And, so as I mentioned, we raised Haymaker one, which was $330 million in November of 2017. We announced a business combination in November of 2018, with [Inaudible 00:03:08] called OneSpaWorld, $850 million enterprise value. Operate spas and fitness facilities on cruise ships, net destination resorts around the world, and then we actually raised a pipe. We were the first SPAC to actually raise an institutional pipe. Prior to us all pipes as part of SPAC transaction came from affiliates at the sponsor and we raised an institutional pipe, $180 million, included Goldman Sachs Asset Management, Franklin Templeton, Neuberger Berman, Baron Capital, and Monashee. We were also the first SPAC to receive sell side research prior to the closing of the business combination. That success led us to raise Haymaker II in the summer of 2019, which was a $400 million SPAC.

And last year we completed a business combination with Arco Holdings, GPM Investments, which is the seventh largest operator of C-Stores in the United States. They operate under 17 different banners. It’s been a roll-up strategy over the last decade or so. And we also raised a pipe, as part of that transaction and earlier this year we raised Haymaker III, which was a $300 million SPAC. And shortly after the SPAC IPO, I left to join Glazer Capital. And help the Glazer team in building the Meteora Capital Partners platform, as you mentioned which is an affiliate and we’re really focused on the broader SPAC ecosystem, which I’m happy to talk in detail as we go on, 

Julian Klymochko: Yeah, prior to getting into the principal side of the business, I wanted to focus on SPAC operations and process with respect to ultimately getting to a business combination.

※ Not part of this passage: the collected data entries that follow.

/-- The footprint and shape checks of Table 6.5 and R93 fail. -/
def Nest.badShape (n : Nest) (c : Call) : Bool :=
  let ext := fun d => (n.extent c d).1
  let t := fun d => (n.level d).tile
  let redDepths := (n.ents.filter n.red).map n.depth
  let x := fun d => if redDepths.all fun l => decide (n.depth d < l) then t d else ceilDiv (n.level d).plan (t d) * t d
  let f := 4 * (n.ents.filter fun d => !n.red d).foldl (fun a d => a * x d) 1
  let tileBytes := fun (a b fmt : Nat) => ceilDiv (t a * t b * bytes256 fmt) 256
  let span := fun (op per256 : Nat) =>
    let els := n.ents.foldl (fun a d => if ext d = 0 then a else a + (ext d - 1) * ((n.level d).stride op).natAbs) 1
    ceilDiv (ceilDiv (els * per256) 256) 128 * 128
  let rows := (n.ents.filter fun d => !n.red d && !((n.level d).sa == 0 && d != n.mdim)).foldl (fun a d => a * ext d) 1
  let ospan := span 3 (convBytes256 n.oconv) + (if n.op = 4 then 4 * rows else 0)
  ((List.range 6).any fun d => decide (ext d > (n.level d).plan)) ||
    decide (f > 2 ^ 18) ||
    (n.mac && n.reuse == 1 && decide (tileBytes n.mdim n.kdim n.afmt > 32768)) ||
    (n.mac && n.reuse == 2 && decide (tileBytes n.kdim n.ndim n.bfmt > 32768)) ||
    (n.present.any fun op => decide (span op (bytes256 (n.fmt op)) > c.arg (8 + op))) ||
    decide (ospan > c.arg 11) ||
    (n.blocked.any fun e => match n.blockedEntry e.1 with | some d => ext d % e.2 != 0 | none => false)

/-- N_d and L_d (Table 6.6). An edge-table entry whose ENTRY names no entry in use is accepted, since no rule forbids it, and so arms VALID 0 (DESIGN CHOICE,
log entry 122). -/
def Nest.tiles (n : Nest) (c : Call) (d : Nat) : Nat × Nat :=
  let e := (n.extent c d).1
  let t := (n.level d).tile
  if d ≥ n.nlev ∨ e = 0 then (0, 0) else (ceilDiv e t, e - (ceilDiv e t - 1) * t)

/-- The physical die of a logical die under a context's map; none where it is unmapped. -/
def Work.mapDie (w : Work) (c ldie : Nat) : Option Nat :=
  match (w.cfg c).dieMap[ldie]? with
  | some d => if d < 16 then some d else none
  | none => none

/-- The mapped die of a site, where the context owns the site there (R76). -/
def Work.mapSite (w : Work) (c ldie site : Nat) : Option Nat :=
  (w.mapDie c ldie).bind fun d => if w.siteCtx d site = some c then some d else none

/-- The site that a drain entry (Table 5.2) names on a logical die, where the context owns it there. -/
def Work.goSite (w : Work) (c ldie e : Nat) : Option GoSite :=
  (w.mapSite c ldie (e % 256)).map fun d => { die := d, site := e % 256, inp := bits e 9 8, slot := bits e 12 10 }

/-- GO injected at a site with the context's fabric epoch: done at once for a site the context no longer owns; none while the queue bank has
no room (log entry 37). -/
def Work.injectGo (c : Nat) (g : Option GoSite) (w : Work) : Option Work :=
  match g with
  | none => some w
  | some g =>
    if w.siteCtx g.die g.site ≠ some c then some w
    else
      let ep := (w.ctx c).epoch.toNat
      let (ok, w) := w.offer g.die g.site g.slot (8 + g.inp) { epoch := ep, data := 1 + 256 * ep }
      if ok then some w else none

/-- The checks of Table 6.5 up to CAPACITY. -/
def nestFails (c : Call) (x : Nat) (w : Work) : Option Status :=
  let a := c.arg64 0
  let part := (w.ctx x).part
  let n := w.nestAt a
  let len := 128 + 4 * n.nedge
  if a % 128 ≠ 0 ∨ !w.inT1 part a 128 ∨ !w.inT1 part a len then some .bound
  else if w.poisoned a len then some .poison
  else if !n.wellFormed then some .unknown
  else match w.mapSite x n.godie (n.goent % 256) with
    | none => some .owner
    | some d =>
      if !(n.edges.all fun e => (w.mapSite x (bits e 26 23) (e % 256)).isSome) then some .owner
      else if n.badShape c then some .shape
      else
        let known := (w.cfg x).gos.any fun g => g.die == d && g.site == n.goent % 256 && g.inp == bits n.goent 9 8 && g.slot == bits n.goent 12 10
        if !known && decide ((w.cfg x).gos.length ≥ 64) then some .capacity else none

/-- The issue that passes, as it waits (R94, R98). -/
def nestIssue (c : Call) (x : Nat) (w : Work) : NestIssue :=
  let n := w.nestAt (c.arg64 0)
  let ext := fun d => (n.extent c d).1
  let zeros := (List.range n.nlev).foldl (fun m d => if ext d = 0 then m ||| 2 ^ d else m) 0
  let zk := n.ents.any fun d => n.red d && ext d == 0
  let zo := n.ents.any fun d => !n.red d && ext d == 0
  let clamp := n.ents.foldl (fun a d => a + (n.extent c d).2) 0
  let words := ((List.range 6).map fun d => [(n.tiles c d).1, (n.tiles c d).2]).flatten ++
    [zeros + (if zk then 64 else 0) + (if zo then 128 else 0), clamp, 0]
  { page := c.page
    die := (w.mapSite x n.godie (n.goent % 256)).getD 0
    site := n.goent % 256
    inp := bits n.goent 9 8
    slot := bits n.goent 12 10
    blist := n.blist
    bpr := n.bpr
    words := words
    edges := n.edges.map fun e =>
      (slotKey ((w.mapDie x (bits e 26 23)).getD 0) (e % 256) (bits e 10 8), bits e 13 11,
        { valid := (n.tiles c (bits e 20 18)).2, tctr := bits e 16 14, ten := bit e 17, kind := bits e 22 21, lg := bits e 30 27 })
    zerok := zk, zeroout := zo, clamped := decide (clamp ≠ 0), clamp := clamp }

/-- Index of the GO entry of an issue in its context's list. -/
def CfgCtx.goIx (g : CfgCtx) (i : NestIssue) : Option Nat :=
  g.gos.findIdx? fun e => e.die == i.die && e.site == i.site && e.inp == i.inp && e.slot == i.slot

/-- Every edge register that an issue names has a free pending entry for each entry the table gives it. -/
def Work.edgesFree (w : Work) (i : NestIssue) : Bool :=
  i.edges.all fun e =>
    let mine := (i.edges.filter fun f => f.1 = e.1 ∧ f.2.1 = e.2.1).length
    decide ((SMap.at {} (w.slot e.1).edges e.2.1).pend.length + mine ≤ 2)

/-- The flags of SEQ_LNSTS and SEQ_LNDROP after an issue (Table 6.11), and their events and counters (R96, R100, R101). CNT_LN_ISSUE, of which the manual
gives the name alone, counts the issues that complete DONE (DESIGN CHOICE, log entry 122). -/
def Work.nestReport (i : NestIssue) (seq : Nat) (w : Work) : Work :=
  let p := i.page
  let w := ((w.set p R.SEQ_LNSTS_LASTSEQ seq).setB p R.SEQ_LNSTS_ZEROK i.zerok).setB p R.SEQ_LNSTS_ZEROOUT i.zeroout
  let w := ((w.setB p R.SEQ_LNSTS_CLAMPED i.clamped).set p R.SEQ_LNDROP_CLAMP i.clamp).setB p R.SEQ_LNSTS_WAITING false
  let w := (w.count p 3 1).count p 5 i.clamp
  let w := if i.zerok || i.zeroout then w.raise p 17 else w
  if i.clamped then w.raise p 18 else w

/-- The number of GO entries shown on the context's SEQ pages (Table 6.11). -/
def Work.showGos (x : Nat) (w : Work) : Work :=
  let n := (w.cfg x).gos.length
  ((SMap.keys w.dev.pages).filter fun p => typeOf p == 4 && (w.page p).ctx == some x).foldl (fun w p => w.set p R.SEQ_LNGO_NGO n) w

/-- An issue that has waited proceeds if it can (R92–R95): bound list, edge registers, GO, and its GO entry where that is new; else it waits on. One that
fails now leaves nothing behind. -/
def Work.tryNest (x : Nat) (i : NestIssue) (w : Work) : Work :=
  let g := w.cfg x
  let ix := (g.goIx i).getD g.gos.length
  let e := g.gos.getD ix { die := i.die, site := i.site, inp := i.inp, slot := i.slot, seq := 0, inFlight := false }
  let wait := fun (w : Work) => w.setB i.page R.SEQ_LNSTS_WAITING true
  let drop := fun (w : Work) => w.modCfg x fun g => { g with nests := g.nests.filter fun n => n.page ≠ i.page }
  let fails := fun (st : Status) (w : Work) => ((drop w).setB i.page R.SEQ_LNSTS_WAITING false).settle i.page st
  let p := cellPage i.die i.site
  let base := i.blist + 16 * (e.seq % 2)
  if e.inFlight || !w.edgesFree i then wait w
  else if 64 ≤ ix then fails .capacity w
  else match w.pairAddr p i.bpr base true true, w.pairAddr p i.bpr (base + 15 : Nat) true true with
    | some b, some _ =>
      let ep := (w.ctx x).epoch.toNat
      let stale := w.stale i.die i.site ep
      let (ok, w') := w.offer i.die i.site i.slot (8 + i.inp) { epoch := ep, data := 1 + 256 * ep, go := ix + 1 }
      if ok then
        let w := w'.narrowScr p b (((i.words ++ [e.seq]).map (natLE 4)).flatten)
        let w := i.edges.foldl (fun w f => w.modSlot f.1 fun s =>
          { s with edges := SMap.mod {} s.edges f.2.1 fun r => { r with pend := r.pend ++ [f.2.2] } }) w
        let e' : GoEntry := { e with seq := (e.seq + 1) % 65536, inFlight := !stale, epoch := ep }
        let w := (w.modCfg x fun g => { g with gos := if ix < g.gos.length then g.gos.set ix e' else g.gos ++ [e'] }).showGos x
        ((drop w).nestReport i e.seq).settle i.page .done
      else wait w
    | _, _ => fails .bound (w.raise p 18)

Obviously before that there’s, a ton of groundwork that you’ve got to cover sourcing deals, due diligence. So, I was wondering, you know, how do you source potential business combinations? What do you look for? What’s part of the due diligence process between initially coming across a potential target and then, you know, signing the business combination agreement?

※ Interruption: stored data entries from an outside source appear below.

-- ==== Sys2Proof/Machine/Paging.lean ====
section
/-!
DEFINITION. Paging.lean: page regions and pools, page tables, their edits, generations and walks (R168–R191).
-/
namespace Sys2Proof.Machine

def Work.pool (f : Pool → Pool) (w : Work) : Work := w.d fun d => { d with pool := f d.pool }
def Work.tab (w : Work) (rq : Nat) : Tab := SMap.at {} w.dev.pool.tabs rq
def Work.modTab (rq : Nat) (f : Tab → Tab) (w : Work) : Work := w.pool fun p => { p with tabs := SMap.mod {} p.tabs rq f }
def Work.region (w : Work) (tag : Nat) : Region := SMap.at {} w.dev.pool.regions tag
def Work.req (w : Work) (i : Nat) : Req := SMap.at {} w.dev.serve.reqs i
def Work.serve (f : Serving → Serving) (w : Work) : Work := w.d fun d => { d with serve := f d.serve }
def Work.modReq (i : Nat) (f : Req → Req) (w : Work) : Work := w.serve fun x => { x with reqs := SMap.mod {} x.reqs i f }
def Work.batch (w : Work) (c : Nat) : Batch := SMap.at {} w.dev.serve.batches c

/-- The PPL page of a request's table (R177) and of a region (R169). -/
def tabPage (rq : Nat) : Nat := pplPage (rq / 2048)
def regPage (tag : Nat) : Nat := pplPage (tag / 4)

/-! ### Regions (R168, R169, R175, R176) -/

def Work.tshift (w : Work) (tag : Nat) : Nat := w.get (regPage tag) (R.PPL_RCFG_TSHIFT.i (tag % 4))
def Work.regValid (w : Work) (tag : Nat) : Bool := decide (tag < 16) && w.get (regPage tag) (R.PPL_RCFG_VALID.i (tag % 4)) == 1
def Work.regPart (w : Work) (tag : Nat) : Nat := w.get (regPage tag) (R.PPL_RCFG_PARTITION.i (tag % 4))
def Work.regFirst (w : Work) (tag : Nat) : Nat := w.get (regPage tag) (R.PPL_RGRAN_FIRST.i (tag % 4)) * gib
def Work.regGrans (w : Work) (tag : Nat) : Nat := w.get (regPage tag) (R.PPL_RGRAN_COUNT.i (tag % 4))
/-- Where allocation begins: after the reference counts. -/
def Work.regLow (w : Work) (tag : Nat) : Nat := w.regFirst tag + w.regGrans tag * 2 ^ 19
def Work.regEnd (w : Work) (tag : Nat) : Nat := w.regFirst tag + w.regGrans tag * gib
/-- Bytes of a page. -/
def Work.pageBytes (w : Work) (tag k : Nat) : Nat := 2 ^ (k + w.tshift tag)
/-- Size codes that a region of a token shift can hold: k + TSHIFT in 12–28. -/
def classLo (ts : Nat) : Nat := max 4 (12 - ts)
def classHi (ts : Nat) : Nat := min 12 (28 - ts)

/-- A free block put in its place by address. -/
def insBlock (b : Nat × Nat) (l : List (Nat × Nat)) : List (Nat × Nat) :=
  (l.filter fun x => decide (x.1 < b.1)) ++ b :: l.filter fun x => decide (b.1 < x.1)

/-- More blocks than that many granules can hold. -/
def fillFuel (ts grans : Nat) : Nat := grans * 2 ^ (30 - classHi ts - ts) + 64

/-- The free blocks of [a, e): at each address the largest that is aligned and fits. -/
def fillFree (ts e : Nat) : Nat → Nat → List (Nat × Nat)
  | 0, _ => []
  | n + 1, a =>
    let ks := ((List.range 13).filter fun k => classLo ts ≤ k && k ≤ classHi ts && a % 2 ^ (k + ts) == 0 && decide (a + 2 ^ (k + ts) ≤ e))
    match ks.getLast? with
    | some k => (a, k) :: fillFree ts e n (a + 2 ^ (k + ts))
    | none =>
      let step := 2 ^ (classLo ts + ts)
      if a + step ≤ e ∧ a % step ≠ 0 then fillFree ts e n (ceilDiv a step * step) else []

/-- A block freed, merging with its free buddy as far as it goes (R175). -/
def mergeFree (ts lo : Nat) : Nat → Nat → Nat → List (Nat × Nat) → List (Nat × Nat)
  | 0, a, k, l => insBlock (a, k) l
  | n + 1, a, k, l =>
    let buddy := a ^^^ 2 ^ (k + ts)
    if k < classHi ts ∧ l.contains (buddy, k) ∧ lo ≤ min a buddy then mergeFree ts lo n (min a buddy) (k + 1) (l.filter fun x => x ≠ (buddy, k))
    else insBlock (a, k) l

/-- A block of class k taken: the lowest-addressed one of the smallest class at or above k, split into halves as needed (R175). -/
def takeFree (ts k : Nat) (l : List (Nat × Nat)) : Option (Nat × List (Nat × Nat)) :=
  if k < classLo ts ∨ classHi ts < k then none
  else
    match (List.range 13).find? fun j => decide (k ≤ j) && l.any fun x => x.2 == j with
    | none => none
    | some j =>
      match l.find? fun x => x.2 == j with
      | none => none
      | some (a, _) =>
        let rest := l.filter fun x => x.1 ≠ a
        some (a, (List.range (j - k)).foldl (fun l i => insBlock (a + 2 ^ (k + i + ts), k + i) l) rest)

Joe Tonnos: Yeah, certainly. And you wonder what the market’s changed quite a bit since we first started in 2017, just by nature of volume of number of SPACs, it’s become so much more competitive. 

Julian Klymochko: Right.

Joe Tonnos: And the type of diligence that’s done and everything obviously has changed a little. 

Julian Klymochko: like when you guys launched Haymaker I, how many SPACs were out there, like 20?

Joe Tonnos: Yeah, there was about 20, I don’t know the exact number, but I know it wasn’t more than 25, that much I’m certain of. It was somewhere in like that 21, 23 kinds of number when we launched Haymaker I and, you know, it was a small group and we spent interestingly enough, you want to talk about kind of some of the steps in the process. When we first started talking with, target candidates on Haymaker I, we usually spent the first meeting or bulk of the first meeting describing what a SPAC was and why a SPAC alternative made sense for that target and the target company shareholders. And obviously that’s no longer necessary, at least in probably 99% of situations, it’s not, but it was an education process. I remember we put together a deck at Haymaker I. Here’s what a SPAC is.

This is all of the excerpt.